Wednesday, September 03, 2014

An Emerging Fact-Finding Discipline? A Conceptual Roadmap for Social Science Methods in Human Rights Advocacy

Abstract:
Human rights advocates seek to find, interpret, and communicate facts about rights violations amidst some of the most complex social, economic, and political circumstances. To meet these challenges, fact-finders have developed research procedures that increasingly draw on a wide range of interdisciplinary tools and perspectives — with a notable expansion in the use of qualitative and quantitative methods from social science during recent years. Yet there is little discussion of investigative principles, research components, and methodological standards in the human rights field — a reality that often fuels tension and uncertainty over the extent to which social scientific research standards can and should inform evolving fact-finding conventions. As a result, fundamental questions about such standards remain unaddressed. To fill this gap, this chapter offers three core contributions.

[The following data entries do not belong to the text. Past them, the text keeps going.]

/-- The block causes of `INT_STATUS` that a page type defines. -/
def blockCauses : PageType → Word
  | .device => 0x00000700
  | .intr => 0x00000000
  | .locks => 0x00000000
  | .therm => 0x00003F00
  | .supply => 0x00000700
  | .vigil => 0x00000700
  | .pwr => 0x00000000
  | .clkrst => 0x03001F00
  | .lrx => 0x0003FF00
  | .ltx => 0x00001F00
  | .lfec => 0x0001FF00
  | .host => 0x0001FF00
  | .slice => 0x00000300
  | .cls => 0x00000F00
  | .clsprof => 0x00000100
  | .clsmiss => 0x00000700
  | .clsupd => 0x00000F00
  | .clsbank => 0x00000700
  | .flow => 0x00000F00
  | .fexp => 0x00000300
  | .admission => 0x001FFF00
  | .buf => 0x00000700
  | .sched => 0x00000000
  | .queue => 0x00000100
  | .drop => 0x00000100
  | .hbm => 0x00001F00
  | .lantern => 0x0007FF00
  | .ana => 0x000FFF00
  | .anacom => 0x00000000
  | .dither => 0x00000000
  | .decim => 0x000FFF00
  | .resamp => 0x00000000
  | .lseq => 0x00003F00
  | .seq => 0x00003F00
  | .mm => 0x00001F00
  | .cal => 0x00003F00
  | .bist => 0x00001F00
  | .mbx => 0x00000700
  | .boot => 0x00003F00
  | .dma => 0x00000700
  | .ring => 0x00000F00

/-- How a register behaves beside its masks. -/
inductive RegKind where
  | plain            -- masks say all
  | cnt              -- 32-bit counter (CNT)
  | cntLo (w : Nat)  -- low word of a counter of w bits (R71)
  | cntHi (w : Nat)  -- high word of a counter of w bits
  | rc               -- RC: a 32-bit plain read clears it
  | cmd              -- SC, WO or W1S: reads 0, a write is a command
  deriving DecidableEq, Repr

/-- A register, or `count` registers `stride` bytes apart. -/
structure RegRow where
  off : Nat
  count : Nat
  stride : Nat
  reset : Word
  rw : Word      -- RW and RWH bits
  ex : Word      -- the same, expert
  w1c : Word
  kind : RegKind
  deriving DecidableEq, Repr

/-- Registers of `DEVICE` (02, 19). -/
def rowsDevice : List RegRow := [
  ⟨0x040, 1, 4, 0x6816, 0x0, 0x0, 0x0, .plain⟩,
  ⟨0x044, 1, 4, 0x4101, 0x0, 0x0, 0x0, .plain⟩,
  ⟨0x048, 1, 4, 0x0, 0x0, 0x0, 0x0, .cmd⟩,
  ⟨0x04C, 1, 4, 0x43000060, 0x0, 0x0, 0x0, .plain⟩,
  ⟨0x050, 1, 4, 0x0, 0xFFFFFFFF, 0x0, 0x0, .plain⟩,
  ⟨0x100, 1, 4, 0x3, 0x3, 0x0, 0x0, .plain⟩,
  ⟨0x104, 1, 4, 0x80000000, 0x0, 0x0, 0x0, .plain⟩,
  ⟨0x108, 1, 4, 0x0, 0x0, 0x0, 0x0, .cmd⟩,
  ⟨0x10C, 1, 4, 0x0, 0x0, 0x0, 0x0, .cnt⟩,
  ⟨0x110, 4, 4, 0x0, 0x0, 0x0, 0x0, .plain⟩,
  ⟨0x184, 18, 4, 0x0, 0x0, 0x0, 0x0, .cnt⟩]

/-- Registers of `INTR` (02). -/
def rowsIntr : List RegRow := [
  ⟨0x040, 1, 4, 0x0, 0x0, 0x0, 0x0, .plain⟩,
  ⟨0x080, 23, 4, 0x400, 0x73F, 0x0, 0x0, .plain⟩,
  ⟨0x100, 32, 4, 0x0, 0x0, 0x0, 0x0, .plain⟩]

/-- Registers of `LOCKS` (02). -/
def rowsLocks : List RegRow := [
  ⟨0x040, 1, 4, 0x0, 0x3FF, 0x0, 0x0, .plain⟩,
  ⟨0x044, 1, 4, 0x0, 0x0, 0x0, 0x0, .plain⟩,
  ⟨0x048, 1, 4, 0x0, 0x0, 0x0, 0x0, .cmd⟩,
  ⟨0x04C, 1, 4, 0x0, 0x0, 0x0, 0x0, .cnt⟩,
  ⟨0x050, 1, 4, 0x0, 0x0, 0x0, 0x0, .plain⟩]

First, this chapter contextualizes the discussion by presenting data concerning the methods and conventions used by researchers at Amnesty International and Human Rights Watch in the years 2000 and 2010. Second, this chapter interrogates the nature of social scientific inquiry and the degree of overlap between social science research and human rights fact-finding by comparing investigative principles, research components, and methodological standards. These comparisons reveal that social scientific research and human rights fact-finding share many common foundations and suggest that there is great potential for further convergence — especially in relation to methodological transparency. Third, drawing on some of the key distinctions between social science research and human rights fact-finding, this chapter highlights some of the methodological trade-offs that human rights investigators will likely confront when more directly considering social scientific strategies. This chapter ultimately cautions against the creation of a social science of human rights fact-finding, given the unique challenges and irreducible ethical commitments of human rights fact-finding. It instead calls for open and inclusive conversations about the most promising and appropriate standards for the evolving practice of human rights fact-finding.